The allocation that was given last year was a temporary regional quota. Is 8% the real number for the lower north shore of Quebec? This is a case where, through the working group, we have decided that if we didn't come to an agreement, we were going to an arbitrator.
As it is now, and it's what happens in a lot of fisheries in Canada, the minister has 100% discretion over all species. This is something we're having a problem with, if the minister has decided 100% which way the quota goes. When we got into this original sharing agreement, we agreed that if in January we didn't come to an agreement, we would go to an independent arbitrator. As we've seen, the minister took the decision to define quotas per region.
And as you know, Mr. Byrne, if we use the expressions of DFO, we didn't go three times over our quota. We went maybe xnumber of seals over our quota, because DFO didn't use, as they use in other species, the percentage of the landing per year; they used the total seals. If one region overruns its seal quota, as happened in let's say 2000 in the gulf.... Newfoundland had killed 143,000 seals in the gulf in 2000. Part of that number were seals that were coming from the front, where we also had problems.

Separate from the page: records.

/-! ## What the sink receives -/

/-- A stage operation other than EMIT has no access to OUT (20_memory R69). -/
theorem exec_keeps_sink {i : Instr} {s t : State} (hi : i.issuer = .sequencer) (hne : i ≠ .emit)
    (h : exec i s = .next t) : t.sink = s.sink := by
  cases i with
  | init | run => cases hi
  | emit => exact absurd rfl hne
  | fetch => obtain rfl | ⟨a, rest, b, bytes, iq, -, -, -, -, rfl⟩ | ⟨a, rest, b, -, -, -, rfl⟩ := fetch_next h <;> rfl
  | demod => obtain ⟨b, samples, ph, -, -, -, rfl⟩ := demod_next h; rfl
  | rfft => obtain ⟨b, xs, ys, -, -, -, -, rfl⟩ := rfft_next h; rfl
  | mask => obtain ⟨b, xs, ys, -, -, -, rfl⟩ := mask_next h; rfl
  | irfft => obtain ⟨b, xs, ys, -, -, -, -, rfl⟩ := irfft_next h; rfl
  | decim => obtain ⟨b, xs, ys, -, -, -, rfl⟩ := decim_next h; rfl
  | release =>
    obtain rfl : releaseAll s = t := by simpa [exec, execRelease] using h
    rfl

theorem exec_emit_appends {s t : State} (h : exec .emit s = .next t) : ∃ bytes, t.sink = s.sink ++ bytes := by
  obtain rfl | ⟨b, out, -, -, rfl⟩ := emit_next h
  · exact ⟨[], (List.append_nil _).symm⟩
  · exact ⟨serialise out, rfl⟩

/-- Reset finds bytes under way to the sink only where it interrupts an EMIT (70_reset R300). -/
theorem emit_of_interruptedBytes_ne_nil {s : State} {sent : Nat} (h : interruptedBytes s sent ≠ []) :
    s.st = .running ∧ s.stage = opcode .emit := by
  by_contra hne
  exact h (if_neg hne)

/-- What holds of a step that leaves the sink alone, as `Obligations.SinkIsAppendOnly` asks it. -/
theorem appends_nothing {s t : State} {P : Prop} (h : t.sink = s.sink) :
    ∃ bytes, t.sink = s.sink ++ bytes ∧ (bytes ≠ [] → P) :=
  ⟨[], by rw [h, List.append_nil], fun hne => absurd rfl hne⟩

/-- Settles O52: only EMIT, and a reset that interrupts it, have the sink among their targets, and both append. -/
theorem sinkIsAppendOnly : Obligations.SinkIsAppendOnly := by
  intro s t hstep
  cases move_of_step hstep with
  | environment | initError | initOk | run => exact appends_nothing rfl
  | reset sent resumed rest => exact ⟨interruptedBytes _ sent, rfl, fun hne => emit_of_interruptedBytes_ne_nil hne⟩
  | stage i t heng hrun hcode hi hexec =>
    by_cases hemit : i = .emit
    · subst hemit
      obtain ⟨bytes, hsink⟩ := exec_emit_appends hexec
      exact ⟨bytes, hsink, fun _ => ⟨hrun, hcode⟩⟩
    · have hkept : t.sink = s.taken.sink := exec_keeps_sink hi hemit hexec
      exact appends_nothing hkept

/-! ## Waiting for a port -/

/-- Settles O43: an open fill and a sink that does not accept are each the waiting branch of their operation. -/
theorem waitingKeepsAllState : Obligations.WaitingKeepsAllState :=
  ⟨fun _ => exec_fetch_of_waiting, fun _ => exec_emit_of_waiting⟩

end Sys2Proof.Machine

/-! The two encodings and their decoders (30_encoding R94 to R105), and the accesses that the CTL port refuses (60_exceptions R265). -/

namespace Sys2Proof.Machine

open Sys2Proof.Config

/-! ## The two fields of a command word -/

@[simp] theorem opField_append (op : BitVec 4) (arg : BitVec 28) : opField (op ++ arg) = op :=
  BitVec.extractLsb'_append_eq_left

@[simp] theorem argField_append (op : BitVec 4) (arg : BitVec 28) : argField (op ++ arg) = arg :=
  BitVec.extractLsb'_append_eq_right

/-- OP and ARG are all of a command word: format H has no other bits (30_encoding R94). -/
theorem opField_append_argField (w : Word) : opField w ++ argField w = w :=
  BitVec.extractLsb'_append_extractLsb'

/-! ## The legal command words -/

/-- A command word stands for an operation only with INIT's code, and then with every ARG, or with RUN's and ARG 0 (30_encoding R96,
R97, R102). -/
theorem decodeCommand_eq_ok_iff {w : Word} {i : Instr} :
    decodeCommand w = .ok i ↔
      (opField w = 1#4 ∧ i = .init (argField w)) ∨ (opField w = 2#4 ∧ argField w = 0 ∧ i = .run) := by
  rw [← BitVec.toNat_inj, ← BitVec.toNat_inj]
  unfold decodeCommand
  split
  case h_1 hop => simp [hop, eq_comm]
  case h_2 hop => by_cases harg : argField w = 0#28 <;> simp [hop, harg, eq_comm (b := i)]
  case h_11 hinit hrun _ _ _ _ _ _ _ _ =>
    have hother : (opField w).toNat ≠ 1 ∧ (opField w).toNat ≠ 2 := ⟨hinit, hrun⟩
    simp [hother]
  case h_3 hop | h_4 hop | h_5 hop | h_6 hop | h_7 hop | h_8 hop | h_9 hop | h_10 hop => simp [hop]

/-- Every other command word is refused (30_encoding R102). -/
theorem decodeCommand_refused {w : Word} (hinit : (opField w).toNat ≠ 1)
    (hrun : (opField w).toNat = 2 → argField w ≠ 0) : ∃ e, decodeCommand w = .error e := by
  cases hdec : decodeCommand w with
  | error e => exact ⟨e, rfl⟩
  | ok i =>
    obtain ⟨hop, -⟩ | ⟨hop, harg, -⟩ := decodeCommand_eq_ok_iff.mp hdec
    · exact absurd (congrArg BitVec.toNat hop) hinit
    · exact absurd harg (hrun (congrArg BitVec.toNat hop))

/-! ## Encoding and decoding -/

/-- The sequencer's operations have format S, the bare code (30_encoding R98). -/
theorem encode_of_sequencer {i : Instr} (hi : i.issuer = .sequencer) : encode i = .stage (opcode i) := by
  cases i with
  | init | run => cases hi
  | fetch | demod | rfft | mask | irfft | decim | emit | release => rfl

theorem decode_encode_of_sequencer {i : Instr} (hi : i.issuer = .sequencer) : decode (encode i) = .ok i := by
  rw [encode_of_sequencer hi]
  exact decodeStage_opcode hi

theorem decode_encode (i : Instr) : decode (encode i) = .ok i := by
  cases i with
  | init len => exact decodeCommand_eq_ok_iff.mpr (.inl ⟨opField_append _ _, by rw [argField_append]⟩)
  | run => exact decodeCommand_eq_ok_iff.mpr (.inr ⟨opField_append _ _, argField_append _ _, rfl⟩)
  | fetch | demod | rfft | mask | irfft | decim | emit | release => exact decode_encode_of_sequencer rfl

theorem encode_of_decode {e : Encoded} {i : Instr} (h : decode e = .ok i) : encode i = e := by
  cases e with
  | command w =>
    rw [← opField_append_argField w]
    obtain ⟨hop, rfl⟩ | ⟨hop, harg, rfl⟩ := decodeCommand_eq_ok_iff.mp h
    · rw [hop]; rfl
    · rw [hop, harg]; rfl
  | stage c =>
    obtain ⟨rfl, hi⟩ := decodeStage_ok h
    exact encode_of_sequencer hi

/-- Settles O1: decoding undoes encoding, and what decodes is the encoding of what it decodes to. -/
theorem decodeIffEncode : Obligations.DecodeIffEncode :=
  fun _ i => ⟨encode_of_decode, fun h => h ▸ decode_encode i⟩

/-- Settles O2: each listed word is the encoding of its operation. -/
theorem decodeListedWords : Obligations.DecodeListedWords :=
  ⟨decode_encode (.init 2048#28), decode_encode .run, decode_encode .fetch, decode_encode .demod, decode_encode .rfft,
    decode_encode .mask, decode_encode .irfft, decode_encode .decim, decode_encode .emit, decode_encode .release⟩

/-! ## Refused host writes -/

/-- A host write is refused where CMD takes no such word, and at every register but CMD (10_state R26, 60_exceptions R265). -/
theorem step_of_refused_write {s : State} {reg : Nat} {w : Word} {rest : List Input} (hin : s.inputs = .ctlWrite reg w :: rest)
    (hrefused : reg = 0 → ∃ e, decodeCommand w = .error e) :
    step s = .next ({ s with inputs := rest } : State).refuseAccess := by
  rw [step, nextTurn_cons hin, inputTurn, writeTurn]
  split_ifs with hreg
  · obtain ⟨e, he⟩ := hrefused hreg
    rw [he]
  · rfl

/-- Settles O6: at register 0 each listed class of words has neither INIT's code nor RUN's with ARG 0. -/
theorem refusedHostWrites : Obligations.RefusedHostWrites := by
  intro s reg w rest hin hclass
  refine step_of_refused_write hin fun hreg => ?_
  obtain ⟨-, hreserved⟩ | ⟨-, hstage, -⟩ | ⟨-, hop, harg⟩ | hne := hclass
  · exact decodeCommand_refused (by omega) (by omega)
  · exact decodeCommand_refused (by omega) (by omega)
  · exact decodeCommand_refused (by omega) fun _ => harg
  · exact absurd hreg hne

end Sys2Proof.Machine

/-! INIT in each of its branches, and the host commands in the states that refuse them (40_init). -/

namespace Sys2Proof.Machine

open Sys2Proof.Config

/-! ## What the host commands execute -/

theorem exec_init (len : BitVec 28) (s : State) : exec (.init len) s = .next (initWith capacity len s) := rfl
theorem exec_run (s : State) : exec .run s = .next (startRun s) := rfl

/-! ## The branches of INIT and RUN, in the order of their checks -/

theorem initWith_of_not_idle {cap : Capacity} {len : BitVec 28} {s : State} (hst : s.st ≠ .idle) :
    initWith cap len s = s.refuseAccess :=
  if_neg hst

/-- The check of `L` comes before that of the capacity (60_exceptions R269). -/
theorem initWith_of_bad_length {cap : Capacity} {len : BitVec 28} {s : State} (hidle : s.st = .idle)
    (hlen : len.toNat = 0 ∨ len.toNat % 2 = 1) :
    initWith cap len s = ({ s with chunkLen := len } : State).raiseError .cfg := by
  rw [initWith, if_pos hidle, if_pos hlen]

/-- With `L` even and positive, the capacity alone decides (40_init R122). -/
theorem initWith_of_even {cap : Capacity} {len : BitVec 28} {s : State} (hidle : s.st = .idle)
    (hpos : len.toNat ≠ 0) (heven : len.toNat % 2 = 0) :
    initWith cap len s =
      if cap.admits (sizeN len.toNat) then ({ s with chunkLen := len } : State).configure (sizeN len.toNat)
      else ({ s with chunkLen := len } : State).raiseError .res := by
  have hlen : ¬(len.toNat = 0 ∨ len.toNat % 2 = 1) := by omega
  rw [initWith, if_pos hidle, if_neg hlen]

theorem startRun_of_not_ready {s : State} (hst : s.st ≠ .ready) : startRun s = s.refuseAccess :=
  if_neg hst

/-! ## INIT by capacity, and the refused and erroneous commands -/

/-- Settles O13: each branch of the capacity check writes what `configure` and `raiseError` write. -/
theorem initByCapacity : Obligations.InitByCapacity := by
  intro cap len s hidle hpos heven
  refine ⟨?_, exec_init len s⟩
  rw [initWith_of_even hidle hpos heven]
  exact if_congr admits_iff rfl rfl

/-- Settles O11: outside their own state both commands are refused accesses. -/
theorem commandsRefusedInOtherStates : Obligations.CommandsRefusedInOtherStates := by
  constructor
  · intro len s hst
    rw [exec_init, initWith_of_not_idle hst, State.refuseAccess]
  · intro s hst
    rw [exec_run, startRun_of_not_ready hst, State.refuseAccess]

/-- Settles O12: a bad `L` raises E_CFG before the machine's own capacity is asked. -/
theorem initRaisesConfigError : Obligations.InitRaisesConfigError := by
  intro len s hidle hlen
  rw [exec_init, initWith_of_bad_length hidle hlen, State.raiseError]

end Sys2Proof.Machine

/-! DEMOD: what the samples and the phase values of a chunk are by index and across a cut of the stream, the degenerate product, and
what the operation writes (41_demod). -/

namespace Sys2Proof.Machine

open Sys2Proof.Config

/-! ## The phase values and the carried sample -/

/-- With PREV put before the samples, index `n` holds the sample that goes before sample `n` (41_demod R140). -/
theorem phases_getElem? {V : Type} (o : NumOps V) {s p : Int × Int} : ∀ (n : Nat) (prev : Int × Int) (samples : List (Int × Int)),
    samples[n]? = some s → (prev :: samples)[n]? = some p →
    (phases o prev samples)[n]? = some (o.arg2 (productIm s.1 s.2 p.1 p.2) (productRe s.1 s.2 p.1 p.2))
  | _, _, [], hs, _ => by simp at hs
  | 0, prev, t :: rest, hs, hp => by
    obtain rfl : t = s := by simpa using hs
    obtain rfl : prev = p := by simpa using hp
    rfl
  | n + 1, _, t :: rest, hs, hp => phases_getElem? o n t rest (by simpa using hs) (by simpa using hp)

People are talking here about the front as being zones 1 to 5. Why, last year, was there a front hunt in zone 12? There are a lot of things in the sealing industry and a lot of things we have to discuss together as to which way we go.
As you know, the lower north shore wasn't pleased with the 8%. We say that 18% belongs to us. Did we make it that we got 18%, or didn't we make it? It's something between us, and it's something nobody can prove. You have 400 fishermen. Which one do you charge with overrunning the quota? And we were the last ones in the gulf to hunt.